§ Problem to solve: Among the entries below, one stretch runs from the line that contains "-- ==== Sys2Proof/Machine/Seqs.lean" through the line that contains "let h := (s.ctx c).share". Repeat that stretch exactly, ends included, and only that.

§ Dataset:
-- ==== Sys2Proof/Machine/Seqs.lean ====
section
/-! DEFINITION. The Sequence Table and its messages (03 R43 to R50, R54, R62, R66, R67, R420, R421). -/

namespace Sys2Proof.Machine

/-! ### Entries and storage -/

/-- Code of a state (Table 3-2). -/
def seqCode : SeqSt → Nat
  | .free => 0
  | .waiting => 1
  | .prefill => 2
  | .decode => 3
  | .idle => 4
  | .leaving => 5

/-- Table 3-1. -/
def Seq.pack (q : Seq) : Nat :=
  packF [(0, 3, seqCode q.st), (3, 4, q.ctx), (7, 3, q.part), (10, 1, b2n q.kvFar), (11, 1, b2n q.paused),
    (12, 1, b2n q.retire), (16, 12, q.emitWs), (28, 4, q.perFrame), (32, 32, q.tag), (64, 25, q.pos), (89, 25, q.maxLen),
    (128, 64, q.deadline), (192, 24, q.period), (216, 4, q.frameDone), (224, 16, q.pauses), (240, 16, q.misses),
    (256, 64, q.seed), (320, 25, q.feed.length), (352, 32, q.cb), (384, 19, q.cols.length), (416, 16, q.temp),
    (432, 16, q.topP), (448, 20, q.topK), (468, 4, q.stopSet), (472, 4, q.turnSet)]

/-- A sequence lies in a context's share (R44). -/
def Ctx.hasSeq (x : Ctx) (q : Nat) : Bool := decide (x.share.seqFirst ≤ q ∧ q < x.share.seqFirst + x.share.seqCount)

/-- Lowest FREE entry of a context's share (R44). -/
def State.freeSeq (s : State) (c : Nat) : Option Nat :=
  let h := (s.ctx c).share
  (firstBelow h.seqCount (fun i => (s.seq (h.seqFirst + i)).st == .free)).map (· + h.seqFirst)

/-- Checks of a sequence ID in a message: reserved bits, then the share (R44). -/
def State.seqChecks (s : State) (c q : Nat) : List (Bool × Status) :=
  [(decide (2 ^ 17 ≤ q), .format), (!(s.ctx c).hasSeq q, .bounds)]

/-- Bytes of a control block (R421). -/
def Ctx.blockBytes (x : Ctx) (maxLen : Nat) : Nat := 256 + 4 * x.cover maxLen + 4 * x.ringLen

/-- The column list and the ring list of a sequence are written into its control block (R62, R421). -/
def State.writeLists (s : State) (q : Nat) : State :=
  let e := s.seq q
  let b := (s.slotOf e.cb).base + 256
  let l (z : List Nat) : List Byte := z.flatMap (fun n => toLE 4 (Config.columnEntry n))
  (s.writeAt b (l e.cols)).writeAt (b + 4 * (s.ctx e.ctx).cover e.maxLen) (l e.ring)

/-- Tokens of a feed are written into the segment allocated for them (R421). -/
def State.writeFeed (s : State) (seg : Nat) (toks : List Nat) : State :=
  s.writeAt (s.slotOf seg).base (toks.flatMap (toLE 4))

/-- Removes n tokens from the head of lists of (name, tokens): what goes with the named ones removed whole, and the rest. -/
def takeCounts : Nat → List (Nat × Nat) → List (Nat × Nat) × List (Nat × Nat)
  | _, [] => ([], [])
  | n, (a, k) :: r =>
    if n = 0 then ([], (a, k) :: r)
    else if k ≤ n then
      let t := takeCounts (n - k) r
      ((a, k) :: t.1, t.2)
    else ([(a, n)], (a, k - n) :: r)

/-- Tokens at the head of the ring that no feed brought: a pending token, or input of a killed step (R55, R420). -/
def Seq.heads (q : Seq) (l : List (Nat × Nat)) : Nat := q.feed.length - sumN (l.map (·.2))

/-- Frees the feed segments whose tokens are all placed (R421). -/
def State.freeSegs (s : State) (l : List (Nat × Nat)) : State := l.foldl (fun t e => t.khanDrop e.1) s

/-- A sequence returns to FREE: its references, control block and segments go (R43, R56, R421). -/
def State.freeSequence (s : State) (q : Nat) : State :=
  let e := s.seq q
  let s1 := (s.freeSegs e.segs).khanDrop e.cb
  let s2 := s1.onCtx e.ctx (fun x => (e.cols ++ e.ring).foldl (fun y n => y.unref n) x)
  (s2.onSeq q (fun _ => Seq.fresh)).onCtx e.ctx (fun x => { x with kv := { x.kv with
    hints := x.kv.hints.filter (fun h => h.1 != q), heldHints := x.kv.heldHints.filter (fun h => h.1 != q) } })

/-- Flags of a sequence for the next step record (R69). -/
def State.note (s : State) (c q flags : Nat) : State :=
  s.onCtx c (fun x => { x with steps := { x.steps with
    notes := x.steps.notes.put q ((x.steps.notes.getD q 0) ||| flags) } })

---

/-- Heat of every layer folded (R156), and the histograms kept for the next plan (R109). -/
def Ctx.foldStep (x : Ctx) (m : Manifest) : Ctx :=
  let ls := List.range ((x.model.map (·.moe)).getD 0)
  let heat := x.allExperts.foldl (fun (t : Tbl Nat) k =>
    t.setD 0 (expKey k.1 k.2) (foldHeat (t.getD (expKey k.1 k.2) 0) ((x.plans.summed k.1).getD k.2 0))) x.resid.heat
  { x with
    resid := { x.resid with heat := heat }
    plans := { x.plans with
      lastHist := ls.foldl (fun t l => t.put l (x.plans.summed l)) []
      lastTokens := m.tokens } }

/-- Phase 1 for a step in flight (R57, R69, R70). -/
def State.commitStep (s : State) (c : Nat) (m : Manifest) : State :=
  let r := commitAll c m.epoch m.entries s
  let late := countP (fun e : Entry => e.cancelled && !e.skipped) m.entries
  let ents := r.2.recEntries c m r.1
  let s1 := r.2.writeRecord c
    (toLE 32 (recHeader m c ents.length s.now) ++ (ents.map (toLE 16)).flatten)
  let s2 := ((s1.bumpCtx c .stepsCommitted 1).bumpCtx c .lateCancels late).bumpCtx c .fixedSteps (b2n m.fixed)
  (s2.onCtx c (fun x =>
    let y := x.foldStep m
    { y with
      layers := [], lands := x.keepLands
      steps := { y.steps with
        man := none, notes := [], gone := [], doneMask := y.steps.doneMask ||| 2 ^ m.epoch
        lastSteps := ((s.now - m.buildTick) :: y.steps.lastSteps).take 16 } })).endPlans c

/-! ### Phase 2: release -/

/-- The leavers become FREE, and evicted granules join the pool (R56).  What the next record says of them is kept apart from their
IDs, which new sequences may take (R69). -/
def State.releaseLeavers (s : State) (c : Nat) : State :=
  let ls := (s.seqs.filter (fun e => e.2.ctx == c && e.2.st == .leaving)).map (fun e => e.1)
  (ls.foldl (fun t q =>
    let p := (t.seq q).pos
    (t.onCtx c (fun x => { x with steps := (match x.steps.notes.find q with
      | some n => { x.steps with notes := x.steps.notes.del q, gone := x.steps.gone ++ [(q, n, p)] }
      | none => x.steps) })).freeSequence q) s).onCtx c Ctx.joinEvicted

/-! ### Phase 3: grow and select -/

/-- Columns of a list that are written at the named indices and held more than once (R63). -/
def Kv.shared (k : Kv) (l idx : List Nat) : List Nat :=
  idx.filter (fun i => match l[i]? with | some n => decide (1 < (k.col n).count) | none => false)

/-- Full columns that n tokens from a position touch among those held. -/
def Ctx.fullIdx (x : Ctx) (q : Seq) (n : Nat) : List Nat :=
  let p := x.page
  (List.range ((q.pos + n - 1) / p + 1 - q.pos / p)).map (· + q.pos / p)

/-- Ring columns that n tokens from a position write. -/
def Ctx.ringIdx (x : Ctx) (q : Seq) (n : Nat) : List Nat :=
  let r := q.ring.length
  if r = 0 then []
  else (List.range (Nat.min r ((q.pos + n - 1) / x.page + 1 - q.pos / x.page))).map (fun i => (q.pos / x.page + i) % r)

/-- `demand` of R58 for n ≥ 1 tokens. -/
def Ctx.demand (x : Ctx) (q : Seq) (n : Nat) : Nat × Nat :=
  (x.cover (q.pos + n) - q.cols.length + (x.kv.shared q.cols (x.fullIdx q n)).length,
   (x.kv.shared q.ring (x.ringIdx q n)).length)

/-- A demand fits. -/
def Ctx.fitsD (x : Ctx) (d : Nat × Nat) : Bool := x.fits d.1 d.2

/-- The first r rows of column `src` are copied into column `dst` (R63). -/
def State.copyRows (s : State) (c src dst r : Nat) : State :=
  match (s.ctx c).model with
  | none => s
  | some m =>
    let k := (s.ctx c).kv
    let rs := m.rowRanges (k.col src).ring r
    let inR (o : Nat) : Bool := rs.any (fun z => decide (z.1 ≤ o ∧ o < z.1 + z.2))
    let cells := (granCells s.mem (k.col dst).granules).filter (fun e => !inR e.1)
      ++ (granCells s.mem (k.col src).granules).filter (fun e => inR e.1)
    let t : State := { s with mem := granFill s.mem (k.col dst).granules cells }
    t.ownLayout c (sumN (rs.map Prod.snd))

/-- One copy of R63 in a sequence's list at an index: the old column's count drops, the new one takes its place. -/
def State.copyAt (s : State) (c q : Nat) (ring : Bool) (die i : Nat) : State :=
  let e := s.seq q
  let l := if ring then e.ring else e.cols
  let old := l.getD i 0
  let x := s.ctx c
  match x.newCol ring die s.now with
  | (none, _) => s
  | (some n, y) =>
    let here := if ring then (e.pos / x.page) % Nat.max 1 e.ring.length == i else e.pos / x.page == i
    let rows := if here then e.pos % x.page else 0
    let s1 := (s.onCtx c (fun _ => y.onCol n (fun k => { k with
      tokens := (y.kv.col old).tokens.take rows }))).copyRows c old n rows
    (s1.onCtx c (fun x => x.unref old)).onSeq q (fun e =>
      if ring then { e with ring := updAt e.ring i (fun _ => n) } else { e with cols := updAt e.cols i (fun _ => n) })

---

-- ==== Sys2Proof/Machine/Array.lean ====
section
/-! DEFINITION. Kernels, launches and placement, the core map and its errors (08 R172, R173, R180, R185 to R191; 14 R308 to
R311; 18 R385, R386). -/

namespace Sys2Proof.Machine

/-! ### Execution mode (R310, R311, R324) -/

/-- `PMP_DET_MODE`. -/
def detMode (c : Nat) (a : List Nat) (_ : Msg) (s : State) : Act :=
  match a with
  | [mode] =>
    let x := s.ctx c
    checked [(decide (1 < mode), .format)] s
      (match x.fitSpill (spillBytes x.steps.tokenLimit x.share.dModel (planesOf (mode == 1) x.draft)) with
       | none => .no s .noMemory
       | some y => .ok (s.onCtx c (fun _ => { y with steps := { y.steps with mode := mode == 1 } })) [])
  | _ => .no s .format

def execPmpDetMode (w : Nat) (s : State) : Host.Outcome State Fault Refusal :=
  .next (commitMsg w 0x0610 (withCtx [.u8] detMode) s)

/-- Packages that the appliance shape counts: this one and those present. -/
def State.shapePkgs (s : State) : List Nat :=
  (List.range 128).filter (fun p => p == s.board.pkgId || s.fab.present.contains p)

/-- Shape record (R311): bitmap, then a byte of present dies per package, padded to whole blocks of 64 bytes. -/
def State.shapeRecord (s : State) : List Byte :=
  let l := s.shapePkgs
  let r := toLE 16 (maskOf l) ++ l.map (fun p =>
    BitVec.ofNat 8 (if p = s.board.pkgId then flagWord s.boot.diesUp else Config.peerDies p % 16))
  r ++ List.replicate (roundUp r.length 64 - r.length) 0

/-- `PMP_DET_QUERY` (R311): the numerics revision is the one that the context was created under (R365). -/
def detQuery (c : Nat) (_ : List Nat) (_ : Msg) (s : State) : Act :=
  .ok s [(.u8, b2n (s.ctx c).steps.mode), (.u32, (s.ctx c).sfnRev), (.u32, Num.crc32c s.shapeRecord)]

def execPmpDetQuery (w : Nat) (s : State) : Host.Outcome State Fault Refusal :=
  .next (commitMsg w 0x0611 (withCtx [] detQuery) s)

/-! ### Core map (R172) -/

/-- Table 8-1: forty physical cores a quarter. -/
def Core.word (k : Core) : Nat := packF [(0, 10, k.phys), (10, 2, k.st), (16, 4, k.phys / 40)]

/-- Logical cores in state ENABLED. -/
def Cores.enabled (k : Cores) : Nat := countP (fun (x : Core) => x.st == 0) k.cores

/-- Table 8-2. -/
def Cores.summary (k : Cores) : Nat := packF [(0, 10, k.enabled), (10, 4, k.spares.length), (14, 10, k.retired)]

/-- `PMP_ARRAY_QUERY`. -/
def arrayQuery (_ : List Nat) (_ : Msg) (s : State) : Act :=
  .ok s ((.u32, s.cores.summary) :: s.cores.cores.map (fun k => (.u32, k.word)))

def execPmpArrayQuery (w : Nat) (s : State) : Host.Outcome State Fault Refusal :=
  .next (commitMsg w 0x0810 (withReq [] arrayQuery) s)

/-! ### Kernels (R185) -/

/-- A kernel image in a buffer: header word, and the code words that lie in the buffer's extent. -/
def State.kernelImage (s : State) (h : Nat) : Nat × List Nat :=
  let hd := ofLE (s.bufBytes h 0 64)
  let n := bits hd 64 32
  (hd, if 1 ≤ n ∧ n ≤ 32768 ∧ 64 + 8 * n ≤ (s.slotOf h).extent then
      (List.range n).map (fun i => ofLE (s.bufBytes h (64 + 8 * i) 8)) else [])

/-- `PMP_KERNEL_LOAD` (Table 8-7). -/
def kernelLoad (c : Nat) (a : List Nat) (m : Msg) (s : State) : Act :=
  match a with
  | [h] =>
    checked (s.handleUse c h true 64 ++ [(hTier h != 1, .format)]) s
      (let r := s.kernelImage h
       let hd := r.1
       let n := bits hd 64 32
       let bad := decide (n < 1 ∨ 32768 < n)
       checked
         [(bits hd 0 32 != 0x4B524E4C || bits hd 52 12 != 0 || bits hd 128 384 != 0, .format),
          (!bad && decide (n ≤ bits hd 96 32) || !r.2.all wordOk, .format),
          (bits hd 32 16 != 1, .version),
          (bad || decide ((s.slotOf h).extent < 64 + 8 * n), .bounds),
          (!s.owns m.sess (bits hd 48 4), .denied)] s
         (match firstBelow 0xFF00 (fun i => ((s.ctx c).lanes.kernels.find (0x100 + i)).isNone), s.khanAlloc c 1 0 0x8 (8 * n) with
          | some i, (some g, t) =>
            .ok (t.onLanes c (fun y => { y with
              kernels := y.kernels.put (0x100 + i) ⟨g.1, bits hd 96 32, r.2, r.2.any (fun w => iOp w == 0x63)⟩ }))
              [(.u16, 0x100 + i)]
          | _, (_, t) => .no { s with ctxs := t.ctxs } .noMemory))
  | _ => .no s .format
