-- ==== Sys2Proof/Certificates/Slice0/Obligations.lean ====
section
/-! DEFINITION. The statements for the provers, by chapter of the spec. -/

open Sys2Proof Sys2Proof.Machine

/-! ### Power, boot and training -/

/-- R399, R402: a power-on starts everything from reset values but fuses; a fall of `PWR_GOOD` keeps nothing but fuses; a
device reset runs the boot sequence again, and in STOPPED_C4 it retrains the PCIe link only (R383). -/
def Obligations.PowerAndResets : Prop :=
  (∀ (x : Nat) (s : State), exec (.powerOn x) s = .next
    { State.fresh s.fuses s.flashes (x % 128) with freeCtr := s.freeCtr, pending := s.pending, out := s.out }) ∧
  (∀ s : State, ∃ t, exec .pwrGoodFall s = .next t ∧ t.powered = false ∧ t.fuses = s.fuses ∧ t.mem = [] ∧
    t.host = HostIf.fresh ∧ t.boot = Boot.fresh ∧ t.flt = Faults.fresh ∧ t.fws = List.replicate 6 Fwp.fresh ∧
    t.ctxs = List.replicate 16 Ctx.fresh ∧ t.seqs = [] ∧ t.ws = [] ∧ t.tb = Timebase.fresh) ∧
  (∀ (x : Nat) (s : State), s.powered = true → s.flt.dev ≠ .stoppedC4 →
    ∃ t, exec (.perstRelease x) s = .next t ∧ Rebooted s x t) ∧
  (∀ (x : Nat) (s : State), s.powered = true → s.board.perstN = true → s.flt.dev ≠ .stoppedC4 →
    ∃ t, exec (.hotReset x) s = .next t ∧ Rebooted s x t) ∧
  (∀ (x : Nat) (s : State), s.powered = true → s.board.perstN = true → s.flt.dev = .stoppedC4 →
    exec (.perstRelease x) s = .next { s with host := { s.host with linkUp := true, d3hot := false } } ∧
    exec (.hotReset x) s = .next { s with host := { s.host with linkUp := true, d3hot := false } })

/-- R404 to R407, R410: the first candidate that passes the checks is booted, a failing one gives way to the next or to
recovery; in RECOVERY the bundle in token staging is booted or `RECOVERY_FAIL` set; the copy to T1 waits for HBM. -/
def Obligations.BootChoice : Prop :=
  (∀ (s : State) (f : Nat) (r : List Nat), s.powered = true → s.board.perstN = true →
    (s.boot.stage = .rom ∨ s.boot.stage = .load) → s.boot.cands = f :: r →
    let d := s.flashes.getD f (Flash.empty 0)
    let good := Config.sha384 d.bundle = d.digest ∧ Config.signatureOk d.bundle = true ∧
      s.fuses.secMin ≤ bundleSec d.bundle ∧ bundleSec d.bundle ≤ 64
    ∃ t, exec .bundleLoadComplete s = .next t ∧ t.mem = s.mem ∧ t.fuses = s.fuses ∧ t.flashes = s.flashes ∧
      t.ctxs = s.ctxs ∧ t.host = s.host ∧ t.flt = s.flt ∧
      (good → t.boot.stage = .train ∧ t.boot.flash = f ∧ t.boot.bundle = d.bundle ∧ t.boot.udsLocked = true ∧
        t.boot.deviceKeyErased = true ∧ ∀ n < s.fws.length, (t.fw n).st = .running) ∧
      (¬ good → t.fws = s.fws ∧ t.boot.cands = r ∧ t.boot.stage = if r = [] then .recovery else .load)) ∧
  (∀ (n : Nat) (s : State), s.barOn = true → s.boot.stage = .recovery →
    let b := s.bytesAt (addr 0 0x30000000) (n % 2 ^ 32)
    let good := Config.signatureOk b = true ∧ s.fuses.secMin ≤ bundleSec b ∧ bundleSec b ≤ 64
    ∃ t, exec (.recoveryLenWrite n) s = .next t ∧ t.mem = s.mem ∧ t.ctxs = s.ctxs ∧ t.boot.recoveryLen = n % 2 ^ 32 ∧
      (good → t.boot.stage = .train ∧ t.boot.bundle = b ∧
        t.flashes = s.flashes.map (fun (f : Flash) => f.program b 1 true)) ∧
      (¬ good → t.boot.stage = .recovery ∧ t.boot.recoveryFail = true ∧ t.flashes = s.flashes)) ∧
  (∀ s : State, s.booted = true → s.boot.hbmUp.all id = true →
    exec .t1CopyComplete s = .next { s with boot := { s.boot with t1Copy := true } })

§ Reply to the task:
-- ==== Sys2Proof/Machine/Seqs.lean ====
section
/-! DEFINITION. The Sequence Table and its messages (03 R43 to R50, R54, R62, R66, R67, R420, R421). -/

namespace Sys2Proof.Machine

/-! ### Entries and storage -/

/-- Code of a state (Table 3-2). -/
def seqCode : SeqSt → Nat
  | .free => 0
  | .waiting => 1
  | .prefill => 2
  | .decode => 3
  | .idle => 4
  | .leaving => 5

/-- Table 3-1. -/
def Seq.pack (q : Seq) : Nat :=
  packF [(0, 3, seqCode q.st), (3, 4, q.ctx), (7, 3, q.part), (10, 1, b2n q.kvFar), (11, 1, b2n q.paused),
    (12, 1, b2n q.retire), (16, 12, q.emitWs), (28, 4, q.perFrame), (32, 32, q.tag), (64, 25, q.pos), (89, 25, q.maxLen),
    (128, 64, q.deadline), (192, 24, q.period), (216, 4, q.frameDone), (224, 16, q.pauses), (240, 16, q.misses),
    (256, 64, q.seed), (320, 25, q.feed.length), (352, 32, q.cb), (384, 19, q.cols.length), (416, 16, q.temp),
    (432, 16, q.topP), (448, 20, q.topK), (468, 4, q.stopSet), (472, 4, q.turnSet)]

/-- A sequence lies in a context's share (R44). -/
def Ctx.hasSeq (x : Ctx) (q : Nat) : Bool := decide (x.share.seqFirst ≤ q ∧ q < x.share.seqFirst + x.share.seqCount)

/-- Lowest FREE entry of a context's share (R44). -/
def State.freeSeq (s : State) (c : Nat) : Option Nat :=
  let h := (s.ctx c).share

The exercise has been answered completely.